3D Aerial Highway: The Key Enabler of the Retail Industry Transformation

The retail industry is already facing an inevitable transformation worldwide, and with the current pandemic situation, it is even accelerating. Indeed, consumer habits are shifting from brick-and-mortar stores to online shopping. The bottleneck in the end-to-end online shopping experience remains the efficient and quick delivery of goods to consumers. In this context, unmanned aerial vehicle (UAV) technology is seen as a potential solution to address cargo delivery issues. Hence, the number of cargo-UAVs is expected to skyrocket in the next few decades and the airspace to become densely crowded. To successfully deploy UAVs for mass cargo delivery, seamless and reliable cellular connectivity for highly mobile UAVs is required.

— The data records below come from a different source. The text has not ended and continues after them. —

-- ==== Sys2Proof/Laws/State.lean ====
section
/-! SUPPORT. One lemma per field per update of State: what each update leaves and what it sets. -/

namespace Sys2Proof.Machine

variable (s : State) (n : Fin 4) (l : Lane)

/-! ### withLrx -/
@[simp] theorem State.withLrx_pending (v : Lrx) : (s.withLrx v).pending = s.pending := rfl
@[simp] theorem State.withLrx_resetLine (v : Lrx) : (s.withLrx v).resetLine = s.resetLine := rfl
@[simp] theorem State.withLrx_dstop (v : Lrx) : (s.withLrx v).dstop = s.dstop := rfl
@[simp] theorem State.withLrx_startUp (v : Lrx) : (s.withLrx v).startUp = s.startUp := rfl
@[simp] theorem State.withLrx_partAddress (v : Lrx) : (s.withLrx v).partAddress = s.partAddress := rfl
@[simp] theorem State.withLrx_lrx (v : Lrx) : (s.withLrx v).lrx = v := rfl
@[simp] theorem State.withLrx_transit (v : Lrx) : (s.withLrx v).transit = s.transit := rfl
@[simp] theorem State.withLrx_lanes (v : Lrx) : (s.withLrx v).lanes = s.lanes := rfl
@[simp] theorem State.withLrx_pool (v : Lrx) : (s.withLrx v).pool = s.pool := rfl
@[simp] theorem State.withLrx_replies (v : Lrx) : (s.withLrx v).replies = s.replies := rfl
@[simp] theorem State.withLrx_etx (v : Lrx) : (s.withLrx v).etx = s.etx := rfl
@[simp] theorem State.withLrx_tables (v : Lrx) : (s.withLrx v).tables = s.tables := rfl
@[simp] theorem State.withLrx_req (v : Lrx) : (s.withLrx v).req = s.req := rfl
@[simp] theorem State.withLrx_boot (v : Lrx) : (s.withLrx v).boot = s.boot := rfl
@[simp] theorem State.withLrx_time (v : Lrx) : (s.withLrx v).time = s.time := rfl
@[simp] theorem State.withLrx_dtx (v : Lrx) : (s.withLrx v).dtx = s.dtx := rfl
@[simp] theorem State.withLrx_bus (v : Lrx) : (s.withLrx v).bus = s.bus := rfl
@[simp] theorem State.withLrx_orderIndex (v : Lrx) : (s.withLrx v).orderIndex = s.orderIndex := rfl
@[simp] theorem State.withLrx_lane (v : Lrx) : (s.withLrx v).lane n = s.lane n := rfl
@[simp] theorem State.withLrx_self : s.withLrx s.lrx = s := rfl
@[simp] theorem State.withLrx_withLrx (v w : Lrx) : (s.withLrx v).withLrx w = s.withLrx w := rfl

/-! ### withTransit -/
@[simp] theorem State.withTransit_pending (v : List TransitSymbol) : (s.withTransit v).pending = s.pending := rfl
@[simp] theorem State.withTransit_resetLine (v : List TransitSymbol) : (s.withTransit v).resetLine = s.resetLine := rfl
@[simp] theorem State.withTransit_dstop (v : List TransitSymbol) : (s.withTransit v).dstop = s.dstop := rfl
@[simp] theorem State.withTransit_startUp (v : List TransitSymbol) : (s.withTransit v).startUp = s.startUp := rfl
@[simp] theorem State.withTransit_partAddress (v : List TransitSymbol) : (s.withTransit v).partAddress = s.partAddress := rfl
@[simp] theorem State.withTransit_lrx (v : List TransitSymbol) : (s.withTransit v).lrx = s.lrx := rfl
@[simp] theorem State.withTransit_transit (v : List TransitSymbol) : (s.withTransit v).transit = v := rfl
@[simp] theorem State.withTransit_lanes (v : List TransitSymbol) : (s.withTransit v).lanes = s.lanes := rfl
@[simp] theorem State.withTransit_pool (v : List TransitSymbol) : (s.withTransit v).pool = s.pool := rfl
@[simp] theorem State.withTransit_replies (v : List TransitSymbol) : (s.withTransit v).replies = s.replies := rfl
@[simp] theorem State.withTransit_etx (v : List TransitSymbol) : (s.withTransit v).etx = s.etx := rfl
@[simp] theorem State.withTransit_tables (v : List TransitSymbol) : (s.withTransit v).tables = s.tables := rfl
@[simp] theorem State.withTransit_req (v : List TransitSymbol) : (s.withTransit v).req = s.req := rfl
@[simp] theorem State.withTransit_boot (v : List TransitSymbol) : (s.withTransit v).boot = s.boot := rfl
@[simp] theorem State.withTransit_time (v : List TransitSymbol) : (s.withTransit v).time = s.time := rfl
@[simp] theorem State.withTransit_dtx (v : List TransitSymbol) : (s.withTransit v).dtx = s.dtx := rfl
@[simp] theorem State.withTransit_bus (v : List TransitSymbol) : (s.withTransit v).bus = s.bus := rfl
@[simp] theorem State.withTransit_orderIndex (v : List TransitSymbol) : (s.withTransit v).orderIndex = s.orderIndex := rfl
@[simp] theorem State.withTransit_lane (v : List TransitSymbol) : (s.withTransit v).lane n = s.lane n := rfl
@[simp] theorem State.withTransit_self : s.withTransit s.transit = s := rfl
@[simp] theorem State.withTransit_withTransit (v w : List TransitSymbol) : (s.withTransit v).withTransit w = s.withTransit w := rfl

/-! ### withPool -/
@[simp] theorem State.withPool_pending (v : Nat) : (s.withPool v).pending = s.pending := rfl
@[simp] theorem State.withPool_resetLine (v : Nat) : (s.withPool v).resetLine = s.resetLine := rfl
@[simp] theorem State.withPool_dstop (v : Nat) : (s.withPool v).dstop = s.dstop := rfl
@[simp] theorem State.withPool_startUp (v : Nat) : (s.withPool v).startUp = s.startUp := rfl
@[simp] theorem State.withPool_partAddress (v : Nat) : (s.withPool v).partAddress = s.partAddress := rfl
@[simp] theorem State.withPool_lrx (v : Nat) : (s.withPool v).lrx = s.lrx := rfl
@[simp] theorem State.withPool_transit (v : Nat) : (s.withPool v).transit = s.transit := rfl
@[simp] theorem State.withPool_lanes (v : Nat) : (s.withPool v).lanes = s.lanes := rfl
@[simp] theorem State.withPool_pool (v : Nat) : (s.withPool v).pool = v := rfl
@[simp] theorem State.withPool_replies (v : Nat) : (s.withPool v).replies = s.replies := rfl
@[simp] theorem State.withPool_etx (v : Nat) : (s.withPool v).etx = s.etx := rfl
@[simp] theorem State.withPool_tables (v : Nat) : (s.withPool v).tables = s.tables := rfl
@[simp] theorem State.withPool_req (v : Nat) : (s.withPool v).req = s.req := rfl
@[simp] theorem State.withPool_boot (v : Nat) : (s.withPool v).boot = s.boot := rfl
@[simp] theorem State.withPool_time (v : Nat) : (s.withPool v).time = s.time := rfl
@[simp] theorem State.withPool_dtx (v : Nat) : (s.withPool v).dtx = s.dtx := rfl
@[simp] theorem State.withPool_bus (v : Nat) : (s.withPool v).bus = s.bus := rfl
@[simp] theorem State.withPool_orderIndex (v : Nat) : (s.withPool v).orderIndex = s.orderIndex := rfl
@[simp] theorem State.withPool_lane (v : Nat) : (s.withPool v).lane n = s.lane n := rfl
@[simp] theorem State.withPool_self : s.withPool s.pool = s := rfl
@[simp] theorem State.withPool_withPool (v w : Nat) : (s.withPool v).withPool w = s.withPool w := rfl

There is an urgent need for organized and connected routes in the sky. Like highways for cargo trucks, 3D routes in the airspace should be designed for cargo-UAVs to fulfill their operations safely and efficiently. We refer to these routes as 3D aerial highway. In this paper, we thoroughly investigate the feasibility of the aerial highways paradigm. First, we discuss the motivations and concerns of the aerial highway paradigm. Then, we present our vision of the 3D aerial highway framework. Finally, we present related connectivity issues and their potential solutions.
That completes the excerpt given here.